WORKERS MAY GET SCARCE, BUT NOBODY'S SCARED
By the time Sarah Pace's second child was born in May, the 32-year-old corporate lawyer had used up her three-month maternity leave because of pregnancy complications. Her Chicago law firm offered to give her an extension if she would agree to a specific return date. But Pace wasn't ready. So, with her lawyer husband earning enough to support the family, she quit. "I'm planning to come back at some point," she says. "It's just a question of when."
For nearly 30 years, more mothers like Pace have flocked to work, steadily increasing the share of the U.S. population that holds or wants a job. But in the past five years, the participation of women in the labor force has leveled off (chart). The reasons include a rising birth rate, which keeps more women at home, and a slowdown in the speed with which new mothers return to work. Beyond that, young women are remaining in school longer. At the same time, the male participation rate, which has been drifting lower for decades, has suddenly started to race downhill, for reasons that aren't entirely clear.
SHORTAGES LOOM. These trends have tremendous implications for the economy. In a typical recovery, unemployment remains high at first as previously discouraged workers suddenly flood the job market. Today, the absence of these returning workers largely explains why the jobless rate has plunged to 6%, even though job growth, while improving, is 25% slower than in prior recoveries. What's more, some economists believe that the share of adults who want to work may have slowed permanently or even stopped growing. Result: the labor and skill shortages that popped up during the late 1980s could return with a vengeance if the economy continues to grow.
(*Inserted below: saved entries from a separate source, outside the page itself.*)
/-- Does a safety task read or write a channel of the own seat (R379): kind 0 universal, 1 analogue input, 2 analogue output? -/
def State.chanSafe (s : State) (kind ch : Nat) : Bool :=
  let p := s.cfg
  (safetyReads p ++ safetyWrites p).any (fun n => (pkgSig p n).any (fun g => match g.src with
    | .dio b c => kind = 0 && b = s.seatB && c.val = ch
    | .count b c => kind = 0 && b = s.seatB && c.val = ch
    | .ai b c => kind = 1 && b = s.seatB && c.val = ch
    | .hart b d _ => kind = 1 && b = s.seatB && p.harts.any (fun h => h.dev = d && h.ch.val = ch)
    | .ao b c => kind = 2 && b = s.seatB && c.val = ch
    | .aoStatus b c => kind = 2 && b = s.seatB && c.val = ch
    | _ => false)) ||
  p.fns.any (fun f => f.seat = s.seatB && (f.a = ch || f.b = ch) && (if kind = 0 then f.kind = 0 || f.kind = 1 else kind = 1 && f.kind = 2))

/-- The pages of a task's write set at its largest: its images and the variables it writes (R171). -/
def writeSet (p : Pkg) (d : TaskDef) : List Nat :=
  let span (a n : Nat) : List Nat := (List.range ((a % 4096 + n + 4095) / 4096)).map (fun i => pageOf a + 4096 * i)
  ((p.vars.filter (fun v => v.writers.contains d.no)).flatMap (fun v => span v.addr v.size) ++
   d.outputs.flatMap (fun n => [pageOf (d.outBase + 8 * n), pageOf (d.outStat + n)]) ++
   d.inputs.flatMap (fun n => [pageOf (d.inBase + 8 * n), pageOf (d.inStat + n)])).eraseDups

/-- The frames that the service areas take beside the three of a set size (R164, R171): read sets of 65,536 entries of 16 bytes for the tasks that
speculate (R125), and the largest write set of a task. The manual gives the staging area and the saved ACU sets no size (log entry 95). -/
def State.serviceFrames (s : State) : Nat :=
  256 * (s.cfg.tasks.filter (fun d => s.flag SCH_TASKCFG_SPEC d.no.val)).length + ((s.cfg.tasks.map (fun d => (writeSet s.cfg d).length)).foldl max 0)

/-- Do the overlay pool, the snapshot ring and the near history fit the 35,156,250 frames of the Square beside the populated pages, the two program
stores and the other service areas (R140, R164, R190, R433)? -/
def State.squareFits (s : State) (pool ring near : Nat) : Bool :=
  decide (s.cfg.pages.length + s.serviceFrames + (2 + pool + ring + near) * 2 ^ 18 ≤ 35156250)

/-- Would a task stand in the wrong order with one of its quarter (R316), with the values as written? -/
def State.orderBad (s : State) (t : Nat) : Bool :=
  let used := (s.cfg.tasks.map (fun d => d.no.val)).filter (fun t => s.asWritten SCH_TASKCFG_PERIOD t > 0)
  let q (x : Nat) := s.asWritten SCH_TASKPHASE_QUARTER x
  let r (x : Nat) := s.asWritten SCH_TASKCFG_PRIO x
  used.contains t && used.any (fun x => x ≠ t && q x = q t &&
    ((s.isSafety t && !s.isSafety x && decide (r t ≥ r x)) || (s.isSafety x && !s.isSafety t && decide (r x ≥ r t))))

/-- May SPEC = 1 be written for a task (R116): cyclic, no safety task, no live read? -/
def State.specAllowed (s : State) (t : Nat) : Bool :=
  s.asWritten SCH_TASKCFG_KIND t = 0 && !s.isSafety t && !(match s.taskDef? t with | some d => d.hasLive | none => false)

/-! ### Writes: registers with rules of their own -/

/-- One write of an access path to a register, as attempts on its fields (`State.attempts`). -/
abbrev Attempts := List (State → State)

/-- An attempt that is refused. -/
def refuse (p : Path) (off cause : Nat) : Attempts := [fun s => s.ignored p off cause]

/-- The attempts of a register with rules of its own. -/
def own (l : Attempts) : Option Attempts := some l
/-- Attempts after others. -/
def also (a b : Attempts) : Attempts := a ++ b

/-- SCH task registers and SPC_TASKCFG (R57, R115, R140): locked for a safety task, ignored on the Follower. -/
def State.taskGate (s : State) (p : Path) (off : Nat) (l : Nat → Attempts) : Attempts :=
  let t := s.selIx p .task
  if s.isSafety t && !s.safetyEdit then refuse p off 1 else if s.following then refuse p off 3 else l t

/-- SCH_TASKCFG: PERIOD and KIND for the next START; PRIO, SPEC and OUTMODE for the next release, PRIO and SPEC judged (R116, R316). -/
def attTaskcfg (p : Path) (v t : Nat) : Attempts :=
  let f (x : Fld) := bits v x.lo x.w
  [fun s => ((s.putStart SCH_TASKCFG_PERIOD (f SCH_TASKCFG_PERIOD) t).putStart SCH_TASKCFG_KIND (f SCH_TASKCFG_KIND) t).putRelease SCH_TASKCFG_OUTMODE
      (f SCH_TASKCFG_OUTMODE) t,
   fun s => let u := s.putRelease SCH_TASKCFG_PRIO (f SCH_TASKCFG_PRIO) t
      if u.orderBad t then s.ignored p 0x30020 5 else u,
   fun s => if f SCH_TASKCFG_SPEC = 1 && !s.specAllowed t then s.ignored p 0x30020 5 else s.putRelease SCH_TASKCFG_SPEC (f SCH_TASKCFG_SPEC) t]

/-- SCH_TASKPHASE: for the next START; QUARTER judged by R316. -/
def attTaskphase (p : Path) (v t : Nat) : Attempts :=
  let f (x : Fld) := bits v x.lo x.w
  [fun s => (s.putStart SCH_TASKPHASE_PHASE (f SCH_TASKPHASE_PHASE) t).putStart SCH_TASKPHASE_LANES (f SCH_TASKPHASE_LANES) t,
   fun s => let u := s.putStart SCH_TASKPHASE_QUARTER (f SCH_TASKPHASE_QUARTER) t
      if u.orderBad t then s.ignored p 0x30024 5 else u]

/-- SCH_TASKSTAT: WDOG is cleared, in both modules of a pair at one base tick. -/
def attTaskstat (v t : Nat) : Attempts :=
  if bitOf v 5 then [fun s => if s.hasFollower then s.putTick SCH_TASKSTAT_WDOG 0 t else s.setF SCH_TASKSTAT_WDOG 0 t] else []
Such shortages, oddly, might have a positive economic impact. True, companies would have to scramble to find qualified workers. But this likely wouldn't trigger inflationary wage hikes, many economists believe. After all, global competition remains stiff, and productivity has been climbing at nearly double the anemic pace of the 1980s. Instead, labor shortfalls would likely spur employers to invest in more technology, not labor. This would keep efficiency growing and allow wages and living standards to rise again without making U.S. companies uncompetitive. "You would like to see wages go up if it doesn't push up prices, which can happen if productivity rises," says Martin N. Baily, an economist at the University of Maryland.
The central question is whether labor force growth really has slowed for the long term. Until recently, most economists assumed that the participation rate would chug along in the 1990s at roughly the same 0.3% annual increase recorded in the 1980s. Few even blinked when it fell in the recession, since many people leave the labor market--quit looking--when jobs dry up. But after three years of growth, the participation rate is no higher than its 1989 peak of 65.5%. This is prompting experts to rethink their assumptions.
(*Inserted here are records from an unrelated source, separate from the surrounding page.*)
/-- At every integer type and TIME: with a divisor other than 0, DIV leaves in WB a remainder smaller in magnitude than the divisor and with the
dividend’s sign (or 0), and in WA, where the quotient is representable, the quotient for which quotient × divisor + remainder is the dividend; V
says whether it is representable. With divisor 0 and TRAPV = 0, WA takes 0, WB the dividend, and SD is set; with TRAPV = 1 the arithmetic trap is
due. With TRAPV = 1 an unrepresentable result of ADD, SUB, MUL or DIV makes the trap due. (R64, 03_logic_instruction_set Table 3-7.) -/
def Obligations.IntegerDivision : Prop :=
  ∀ (ty : Nat) (mode : BitVec 4) (a b : Nat), (tySU ty = true ∨ ty = 11) →
    (tyVal ty b ≠ 0 → ∃ q m, (resDiv ty mode a b).wa = some q ∧ (resDiv ty mode a b).wb = some m ∧ (tyVal ty m).natAbs < (tyVal ty b).natAbs ∧
      (0 ≤ tyVal ty a → 0 ≤ tyVal ty m) ∧ (tyVal ty a ≤ 0 → tyVal ty m ≤ 0) ∧
      ((resDiv ty mode a b).v = some false → tyVal ty q * tyVal ty b + tyVal ty m = tyVal ty a) ∧
      ((resDiv ty mode a b).trap = true ↔ (resDiv ty mode a b).v = some true ∧ modeTrapv mode = true)) ∧
    (tyVal ty b = 0 → modeTrapv mode = false → (resDiv ty mode a b).wa = some 0 ∧ (∃ m, (resDiv ty mode a b).wb = some m ∧ tyVal ty m = tyVal ty a) ∧ (resDiv ty mode a b).sd = true) ∧
    (tyVal ty b = 0 → modeTrapv mode = true → (resDiv ty mode a b).trap = true) ∧
    (modeTrapv mode = true → (tyVal ty a + tyVal ty b < tyMin ty ∨ tyMax ty < tyVal ty a + tyVal ty b) → (resAdd ty mode a b).trap = true) ∧
    (modeTrapv mode = true → (tyVal ty a - tyVal ty b < tyMin ty ∨ tyMax ty < tyVal ty a - tyVal ty b) → (resSub ty mode a b).trap = true) ∧
    (modeTrapv mode = true → (tyVal ty a * tyVal ty b < tyMin ty ∨ tyMax ty < tyVal ty a * tyVal ty b) → (resMul ty mode a b).trap = true)

/-- Where the source operand of ADD, SUB, MUL or DIV reads as v and the operation makes the arithmetic trap due, and where NEG or ABS does, the
instruction raises exception 0x09, its stream handed on with every register and flag as it was. (R64, R97, 04_exceptions_loops_slots Table 4-2.) -/
def Obligations.ArithmeticTrap : Prop :=
  (∀ (s : State) (k : Strm) (e : Env) (r : Run) (d : TaskDef) (st : StreamRt) (i : FlxW) (v : Nat) (m : Mx), ((met s e r st) : Mx).source (instrCx k e r d st i) = .ok v m →
    ((resAdd i.ty st.mode st.wa.toNat v).trap = true → AtInstr s k e .addw r d st i → exec (.addw k e) s = .next (raised k r i m st ⟨0x09, 0, 0, 0⟩ none)) ∧
    ((resSub i.ty st.mode st.wa.toNat v).trap = true → AtInstr s k e .subw r d st i → exec (.subw k e) s = .next (raised k r i m st ⟨0x09, 0, 0, 0⟩ none)) ∧
    ((resMul i.ty st.mode st.wa.toNat v).trap = true → AtInstr s k e .mulw r d st i → exec (.mulw k e) s = .next (raised k r i m st ⟨0x09, 0, 0, 0⟩ none)) ∧
    ((resDiv i.ty st.mode st.wa.toNat v).trap = true → AtInstr s k e .divw r d st i → exec (.divw k e) s = .next (raised k r i m st ⟨0x09, 0, 0, 0⟩ none))) ∧
  (∀ (s : State) (k : Strm) (e : Env) (r : Run) (d : TaskDef) (st : StreamRt) (i : FlxW), ((resNeg (bits i.arg 0 4) st.mode st.wa.toNat).trap = true → AtInstr s k e .negw r d st i → exec (.negw k e) s = .next (raised k r i (met s e r st) st ⟨0x09, 0, 0, 0⟩ none)) ∧
    ((resAbs (bits i.arg 0 4) st.mode st.wa.toNat).trap = true → AtInstr s k e .absw r d st i → exec (.absw k e) s = .next (raised k r i (met s e r st) st ⟨0x09, 0, 0, 0⟩ none)))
The job-market behavior of women has attracted the most attention. After climbing eight percentage points in the 1970s and six points in the 1980s, the female participation rate has edged up less than one point since 1990, to 57.9% of all women last year, according to the Bureau of Labor Statistics (BLS).
Some of the slowdown revolves around school. Because college graduates' pay has outpaced that of other employees, students have more incentive to keep on studying. That's just what women are doing. Only half of female teenagers want to work today, vs. about 53% in 1987, according to the BLS. Meantime, their enrollment rate has jumped four points, to 64%. The same is true of 20- to 24-year-olds. "Young women aren't going home to take care of the kids, they're going to school," says BLS economist Howard Hayghe.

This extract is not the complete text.